● **Try it**
From the first line of the data below, repeat each line exactly until you reach the line with "Sys2Proof.Machine.execRet f s"; include that line too.

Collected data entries
-- ==== Sys2Proof/Machine/Dispatch.lean ====
section
/-! DEFINITION. Which meaning each instruction and each step of the device has. -/

namespace Sys2Proof.Machine

def exec (i : Instr) (s : State) : Host.Outcome State Fault Refusal :=
  match i with
  | .nop f => Sys2Proof.Machine.execNop f s
  | .bra f => Sys2Proof.Machine.execBra f s
  | .brx f => Sys2Proof.Machine.execBrx f s
  | .call f => Sys2Proof.Machine.execCall f s
  | .ret f => Sys2Proof.Machine.execRet f s
  | .switch f => Sys2Proof.Machine.execSwitch f s
  | .rset f => Sys2Proof.Machine.execRset f s
  | .rwait f => Sys2Proof.Machine.execRwait f s
  | .rleave f => Sys2Proof.Machine.execRleave f s
  | .yield f => Sys2Proof.Machine.execYield f s
  | .exit f => Sys2Proof.Machine.execExit f s
  | .region f => Sys2Proof.Machine.execRegion f s
  | .launch f => Sys2Proof.Machine.execLaunch f s
  | .trap f => Sys2Proof.Machine.execTrap f s
  | .bkpt f => Sys2Proof.Machine.execBkpt f s
  | .iadd f => Sys2Proof.Machine.execIadd f s
  | .isub f => Sys2Proof.Machine.execIsub f s
  | .imul f => Sys2Proof.Machine.execImul f s
  | .imulh f => Sys2Proof.Machine.execImulh f s
  | .imad f => Sys2Proof.Machine.execImad f s
  | .idiv f => Sys2Proof.Machine.execIdiv f s
  | .irem f => Sys2Proof.Machine.execIrem f s
  | .imin f => Sys2Proof.Machine.execImin f s
  | .imax f => Sys2Proof.Machine.execImax f s
  | .iabs f => Sys2Proof.Machine.execIabs f s
  | .ineg f => Sys2Proof.Machine.execIneg f s
  | .isat f => Sys2Proof.Machine.execIsat f s
  | .iadds f => Sys2Proof.Machine.execIadds f s
  | .isubs f => Sys2Proof.Machine.execIsubs f s
  | .icmp f => Sys2Proof.Machine.execIcmp f s
  | .qadd f => Sys2Proof.Machine.execQadd f s
  | .and f => Sys2Proof.Machine.execAnd f s
  | .or f => Sys2Proof.Machine.execOr f s
  | .xor f => Sys2Proof.Machine.execXor f s
  | .andn f => Sys2Proof.Machine.execAndn f s
  | .not f => Sys2Proof.Machine.execNot f s
  | .shl f => Sys2Proof.Machine.execShl f s
  | .shr f => Sys2Proof.Machine.execShr f s
  | .sar f => Sys2Proof.Machine.execSar f s
  | .rol f => Sys2Proof.Machine.execRol f s
  | .bfx f => Sys2Proof.Machine.execBfx f s
  | .bfi f => Sys2Proof.Machine.execBfi f s
  | .popc f => Sys2Proof.Machine.execPopc f s
  | .clz f => Sys2Proof.Machine.execClz f s
  | .ctz f => Sys2Proof.Machine.execCtz f s
  | .brev f => Sys2Proof.Machine.execBrev f s
  | .lea f => Sys2Proof.Machine.execLea f s
  | .iaddi f => Sys2Proof.Machine.execIaddi f s
  | .imuli f => Sys2Proof.Machine.execImuli f s
  | .andi f => Sys2Proof.Machine.execAndi f s
  | .ori f => Sys2Proof.Machine.execOri f s
  | .xori f => Sys2Proof.Machine.execXori f s
  | .shli f => Sys2Proof.Machine.execShli f s
  | .shri f => Sys2Proof.Machine.execShri f s
  | .sari f => Sys2Proof.Machine.execSari f s
  | .icmpi f => Sys2Proof.Machine.execIcmpi f s
  | .imadi f => Sys2Proof.Machine.execImadi f s
  | .movi f => Sys2Proof.Machine.execMovi f s
  | .movw f => Sys2Proof.Machine.execMovw f s
  | .mov f => Sys2Proof.Machine.execMov f s
  | .sel f => Sys2Proof.Machine.execSel f s
  | .movs f => Sys2Proof.Machine.execMovs f s
  | .prmt f => Sys2Proof.Machine.execPrmt f s
  | .fadd f => Sys2Proof.Machine.execFadd f s
  | .fsub f => Sys2Proof.Machine.execFsub f s
  | .fmul f => Sys2Proof.Machine.execFmul f s
  | .ffma f => Sys2Proof.Machine.execFfma f s
  | .fmin f => Sys2Proof.Machine.execFmin f s
  | .fmax f => Sys2Proof.Machine.execFmax f s
  | .fminn f => Sys2Proof.Machine.execFminn f s
  | .fmaxn f => Sys2Proof.Machine.execFmaxn f s
  | .fcmp f => Sys2Proof.Machine.execFcmp f s
  | .fclass f => Sys2Proof.Machine.execFclass f s
  | .fdiv f => Sys2Proof.Machine.execFdiv f s
  | .fsqrt f => Sys2Proof.Machine.execFsqrt f s
  | .frcp f => Sys2Proof.Machine.execFrcp f s
  | .frsq f => Sys2Proof.Machine.execFrsq f s
  | .fexp2 f => Sys2Proof.Machine.execFexp2 f s
  | .flog2 f => Sys2Proof.Machine.execFlog2 f s
  | .fsin f => Sys2Proof.Machine.execFsin f s
  | .fcos f => Sys2Proof.Machine.execFcos f s
  | .ftanh f => Sys2Proof.Machine.execFtanh f s
  | .frnd f => Sys2Proof.Machine.execFrnd f s
  | .fscale f => Sys2Proof.Machine.execFscale f s
  | .fcvt f => Sys2Proof.Machine.execFcvt f s
  | .ftoi f => Sys2Proof.Machine.execFtoi f s
  | .itof f => Sys2Proof.Machine.execItof f s
  | .faddi f => Sys2Proof.Machine.execFaddi f s
  | .fmuli f => Sys2Proof.Machine.execFmuli f s
  | .ffmai f => Sys2Proof.Machine.execFfmai f s
  | .exte f => Sys2Proof.Machine.execExte f s
  | .inse f => Sys2Proof.Machine.execInse f s
  | .srseed f => Sys2Proof.Machine.execSrseed f s
  | .fmtset f => Sys2Proof.Machine.execFmtset f s
  | .fmtget f => Sys2Proof.Machine.execFmtget f s
  | .fmtchk f => Sys2Proof.Machine.execFmtchk f s
  | .rand f => Sys2Proof.Machine.execRand f s
  | .wrng f => Sys2Proof.Machine.execWrng f s
  | .mand f => Sys2Proof.Machine.execMand f s
  | .mor f => Sys2Proof.Machine.execMor f s
  | .mxor f => Sys2Proof.Machine.execMxor f s
  | .mnot f => Sys2Proof.Machine.execMnot f s
  | .mpopc f => Sys2Proof.Machine.execMpopc f s
  | .mfirst f => Sys2Proof.Machine.execMfirst f s
  | .ballot f => Sys2Proof.Machine.execBallot f s
  | .mtos f => Sys2Proof.Machine.execMtos f s
  | .stom f => Sys2Proof.Machine.execStom f s
  | .vote f => Sys2Proof.Machine.execVote f s
  | .shfl f => Sys2Proof.Machine.execShfl f s
  | .shflb f => Sys2Proof.Machine.execShflb f s
  | .bfly f => Sys2Proof.Machine.execBfly f s
  | .qswp f => Sys2Proof.Machine.execQswp f s
  | .qbcst f => Sys2Proof.Machine.execQbcst f s
  | .wred f => Sys2Proof.Machine.execWred f s
  | .wscan f => Sys2Proof.Machine.execWscan f s
  | .ld f => Sys2Proof.Machine.execLd f s
  | .st f => Sys2Proof.Machine.execSt f s
  | .ldf f => Sys2Proof.Machine.execLdf f s
  | .stf f => Sys2Proof.Machine.execStf f s
  | .pref f => Sys2Proof.Machine.execPref f s
  | .ipref f => Sys2Proof.Machine.execIpref f s
  | .fence f => Sys2Proof.Machine.execFence f s
  | .atom f => Sys2Proof.Machine.execAtom f s
  | .red f => Sys2Proof.Machine.execRed f s
  | .cas f => Sys2Proof.Machine.execCas f s
  | .txb f => Sys2Proof.Machine.execTxb f s
  | .txe f => Sys2Proof.Machine.execTxe f s
  | .txa f => Sys2Proof.Machine.execTxa f s
  | .txst f => Sys2Proof.Machine.execTxst f s
  | .amxadv f => Sys2Proof.Machine.execAmxadv f s
  | .sclget f => Sys2Proof.Machine.execSclget f s
  | .cpa f => Sys2Proof.Machine.execCpa f s
  | .cpwait f => Sys2Proof.Machine.execCpwait f s
  | .cpcnt f => Sys2Proof.Machine.execCpcnt f s
  | .kick f => Sys2Proof.Machine.execKick f s
  | .binit f => Sys2Proof.Machine.execBinit f s
  | .barr f => Sys2Proof.Machine.execBarr f s
  | .bwait f => Sys2Proof.Machine.execBwait f s
  | .btest f => Sys2Proof.Machine.execBtest f s
  | .bar f => Sys2Proof.Machine.execBar f s
  | .gsync f => Sys2Proof.Machine.execGsync f s
  | .monw f => Sys2Proof.Machine.execMonw f s
  | .monx f => Sys2Proof.Machine.execMonx f s
  | .mldb f => Sys2Proof.Machine.execMldb f s
  | .mldbs f => Sys2Proof.Machine.execMldbs f s
  | .mldt f => Sys2Proof.Machine.execMldt f s
  | .mma f => Sys2Proof.Machine.execMma f s
  | .mmas f => Sys2Proof.Machine.execMmas f s
  | .msig f => Sys2Proof.Machine.execMsig f s
  | .mkset f => Sys2Proof.Machine.execMkset f s
  | .mzero f => Sys2Proof.Machine.execMzero f s
  | .mst f => Sys2Proof.Machine.execMst f s
  | .mrd f => Sys2Proof.Machine.execMrd f s
  | .mwr f => Sys2Proof.Machine.execMwr f s
  | .mscl f => Sys2Proof.Machine.execMscl f s
  | .mwait f => Sys2Proof.Machine.execMwait f s
  | .mstat f => Sys2Proof.Machine.execMstat f s
  | .wset f => Sys2Proof.Machine.execWset f s
  | .wget f => Sys2Proof.Machine.execWget f s
  | .trdec f => Sys2Proof.Machine.execTrdec f s
  | .trdecn f => Sys2Proof.Machine.execTrdecn f s
  | .trenc f => Sys2Proof.Machine.execTrenc f s
  | .trwait f => Sys2Proof.Machine.execTrwait f s
  | .topen f => Sys2Proof.Machine.execTopen f s
  | .trec f => Sys2Proof.Machine.execTrec f s
  | .tbr f => Sys2Proof.Machine.execTbr f s
  | .tmark f => Sys2Proof.Machine.execTmark f s
  | .tclose f => Sys2Proof.Machine.execTclose f s
  | .trev f => Sys2Proof.Machine.execTrev f s
  | .tget f => Sys2Proof.Machine.execTget f s
  | .tbrp f => Sys2Proof.Machine.execTbrp f s
  | .tstat f => Sys2Proof.Machine.execTstat f s
  | .tgrant f => Sys2Proof.Machine.execTgrant f s
  | .sread f => Sys2Proof.Machine.execSread f s
  | .swrite f => Sys2Proof.Machine.execSwrite f s
  | .evmark f => Sys2Proof.Machine.execEvmark f s
  | .sleep f => Sys2Proof.Machine.execSleep f s
  | .caprd f => Sys2Proof.Machine.execCaprd f s
  | .eret f => Sys2Proof.Machine.execEret f s
  | .trapr f => Sys2Proof.Machine.execTrapr f s
  | .energy f => Sys2Proof.Machine.execEnergy f s
  | .perfsel f => Sys2Proof.Machine.execPerfsel f s
  | .perfrd f => Sys2Proof.Machine.execPerfrd f s
  | .unassignedOpcode word => Sys2Proof.Machine.execUnassignedOpcode word s
  | .producerComplete wg warp idx => Sys2Proof.Machine.execProducerComplete wg warp idx s
  | .storeQueueDrain wg warp => Sys2Proof.Machine.execStoreQueueDrain wg warp s
  | .tableWalk wg warp split va access => Sys2Proof.Machine.execTableWalk wg warp split va access s
  | .faultEntryRecheck die entry => Sys2Proof.Machine.execFaultEntryRecheck die entry s
  | .faultQueueWaitEnd die => Sys2Proof.Machine.execFaultQueueWaitEnd die s
  | .faultResolutionLimit die entry => Sys2Proof.Machine.execFaultResolutionLimit die entry s
  | .icacheFill core sub => Sys2Proof.Machine.execIcacheFill core sub s
  | .cpaJobComplete job => Sys2Proof.Machine.execCpaJobComplete job s
  | .kickRequestComplete job => Sys2Proof.Machine.execKickRequestComplete job s
  | .trellisJobComplete job => Sys2Proof.Machine.execTrellisJobComplete job s
  | .caprdJobComplete job => Sys2Proof.Machine.execCaprdJobComplete job s
  | .matrixOpExecute wg => Sys2Proof.Machine.execMatrixOpExecute wg s
  | .matrixOpComplete wg => Sys2Proof.Machine.execMatrixOpComplete wg s
  | .formatEmulation wg warp split => Sys2Proof.Machine.execFormatEmulation wg warp split s
  | .monitorTimeout die idx => Sys2Proof.Machine.execMonitorTimeout die idx s
  | .sleepExpiry wg warp split => Sys2Proof.Machine.execSleepExpiry wg warp split s
  | .barrierDeadlock wg => Sys2Proof.Machine.execBarrierDeadlock wg s
  | .gangBarrierDeadlock gang => Sys2Proof.Machine.execGangBarrierDeadlock gang s
  | .rejoinDeadlock wg warp => Sys2Proof.Machine.execRejoinDeadlock wg warp s
  | .trapDelivery wg warp => Sys2Proof.Machine.execTrapDelivery wg warp s
  | .watchdog launch => Sys2Proof.Machine.execWatchdog launch s
  | .workGroupPlace die => Sys2Proof.Machine.execWorkGroupPlace die s
  | .gangPlace die => Sys2Proof.Machine.execGangPlace die s
  | .headAged die ctx queue => Sys2Proof.Machine.execHeadAged die ctx queue s
  | .warpSwap core sub => Sys2Proof.Machine.execWarpSwap core sub s
  | .ageingPromotion wg warp split => Sys2Proof.Machine.execAgeingPromotion wg warp split s
  | .workGroupRetire wg => Sys2Proof.Machine.execWorkGroupRetire wg s
  | .launchComplete launch => Sys2Proof.Machine.execLaunchComplete launch s
  | .timeSlice ctx core => Sys2Proof.Machine.execTimeSlice ctx core s
  | .gangSave gang => Sys2Proof.Machine.execGangSave gang s
  | .preemptionComplete ctx => Sys2Proof.Machine.execPreemptionComplete ctx s
  | .preemptionDeadline ctx => Sys2Proof.Machine.execPreemptionDeadline ctx s
  | .translationInvalidateComplete idx => Sys2Proof.Machine.execTranslationInvalidateComplete idx s
  | .clockStepDown die => Sys2Proof.Machine.execClockStepDown die s
  | .clockStepUp die => Sys2Proof.Machine.execClockStepUp die s
  | .varveTimeAnchor core => Sys2Proof.Machine.execVarveTimeAnchor core s
  | .issueSample core sub => Sys2Proof.Machine.execIssueSample core sub s
  | .varveDropRecord core => Sys2Proof.Machine.execVarveDropRecord core s
  | .freezeArrival core => Sys2Proof.Machine.execFreezeArrival core s
  | .capsuleSeal => Sys2Proof.Machine.execCapsuleSeal s
  | .createContext page => Sys2Proof.Machine.execCreateContext page s
  | .destroyContext page => Sys2Proof.Machine.execDestroyContext page s
  | .load page => Sys2Proof.Machine.execLoad page s
  | .unload page => Sys2Proof.Machine.execUnload page s
  | .hostLaunch page => Sys2Proof.Machine.execHostLaunch page s
  | .preEmpt page => Sys2Proof.Machine.execPreEmpt page s
  | .resume page => Sys2Proof.Machine.execResume page s
  | .translationInvalidate page => Sys2Proof.Machine.execTranslationInvalidate page s
  | .instructionCacheInvalidate page => Sys2Proof.Machine.execInstructionCacheInvalidate page s
  | .forcedReset page => Sys2Proof.Machine.execForcedReset page s
  | .quote page => Sys2Proof.Machine.execQuote page s
  | .capsuleRelease page => Sys2Proof.Machine.execCapsuleRelease page s
  | .faultReplay page => Sys2Proof.Machine.execFaultReplay page s
  | .faultFail page => Sys2Proof.Machine.execFaultFail page s
  | .trapResume page => Sys2Proof.Machine.execTrapResume page s
  | .trapReset page => Sys2Proof.Machine.execTrapReset page s
  | .lostLineClear page => Sys2Proof.Machine.execLostLineClear page s
  | .writePerformedAtHomeSlice core idx => Sys2Proof.Machine.execWritePerformedAtHomeSlice core idx s
  | .badOpcode page => Sys2Proof.Machine.execBadOpcode page s
  | .patrolScrub line => Sys2Proof.Machine.execPatrolScrub line s
  | .powerSample die tj => Sys2Proof.Machine.execPowerSample die tj s
  | .linkCrcRetransmit src dst => Sys2Proof.Machine.execLinkCrcRetransmit src dst s
  | .linkRetrainFailure core => Sys2Proof.Machine.execLinkRetrainFailure core s
  | .powerGood result => Sys2Proof.Machine.execPowerGood result s
  | .bringUpTimeout => Sys2Proof.Machine.execBringUpTimeout s
  | .powerLoss => Sys2Proof.Machine.execPowerLoss s
  | .managementWarmReset => Sys2Proof.Machine.execManagementWarmReset s
  | .managementColdReset => Sys2Proof.Machine.execManagementColdReset s
  | .managementCapsuleRelease => Sys2Proof.Machine.execManagementCapsuleRelease s
  | .managementReadCapsule block => Sys2Proof.Machine.execManagementReadCapsule block s
  | .managementReadSummary die => Sys2Proof.Machine.execManagementReadSummary die s
  | .managementReadStatus => Sys2Proof.Machine.execManagementReadStatus s
  | .managementReadKeys => Sys2Proof.Machine.execManagementReadKeys s
  | .managementReadTelemetry => Sys2Proof.Machine.execManagementReadTelemetry s
  | .hostWrite offset bytes => Sys2Proof.Machine.execHostWrite offset bytes s
  | .hostRead offset len => Sys2Proof.Machine.execHostRead offset len s
  | .peerInboundAccess peer addr write len => Sys2Proof.Machine.execPeerInboundAccess peer addr write len s
  | .sessionAgree session port => Sys2Proof.Machine.execSessionAgree session port s
  | .frameReceive session counter body tag => Sys2Proof.Machine.execFrameReceive session counter body tag s
  | .frameTransmit session body => Sys2Proof.Machine.execFrameTransmit session body s
  | .sessionRekey session => Sys2Proof.Machine.execSessionRekey session s
  | .oldKeyExpiry session => Sys2Proof.Machine.execOldKeyExpiry session s
  | .registerWrite offset value => Sys2Proof.Machine.execRegisterWrite offset value s
  | .cplHeadWrite page value => Sys2Proof.Machine.execCplHeadWrite page value s
  | .lrReadWrite page value => Sys2Proof.Machine.execLrReadWrite page value s
  | .peerAcknowledgement peer => Sys2Proof.Machine.execPeerAcknowledgement peer s
  | .liveRouteChange peer up => Sys2Proof.Machine.execLiveRouteChange peer up s
  | .doorbell page tail => Sys2Proof.Machine.execDoorbell page tail s

end Sys2Proof.Machine
end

● **Result of this task**
-- ==== Sys2Proof/Machine/Dispatch.lean ====
section
/-! DEFINITION. Which meaning each instruction and each step of the device has. -/

namespace Sys2Proof.Machine

def exec (i : Instr) (s : State) : Host.Outcome State Fault Refusal :=
  match i with
  | .nop f => Sys2Proof.Machine.execNop f s
  | .bra f => Sys2Proof.Machine.execBra f s
  | .brx f => Sys2Proof.Machine.execBrx f s
  | .call f => Sys2Proof.Machine.execCall f s
  | .ret f => Sys2Proof.Machine.execRet f s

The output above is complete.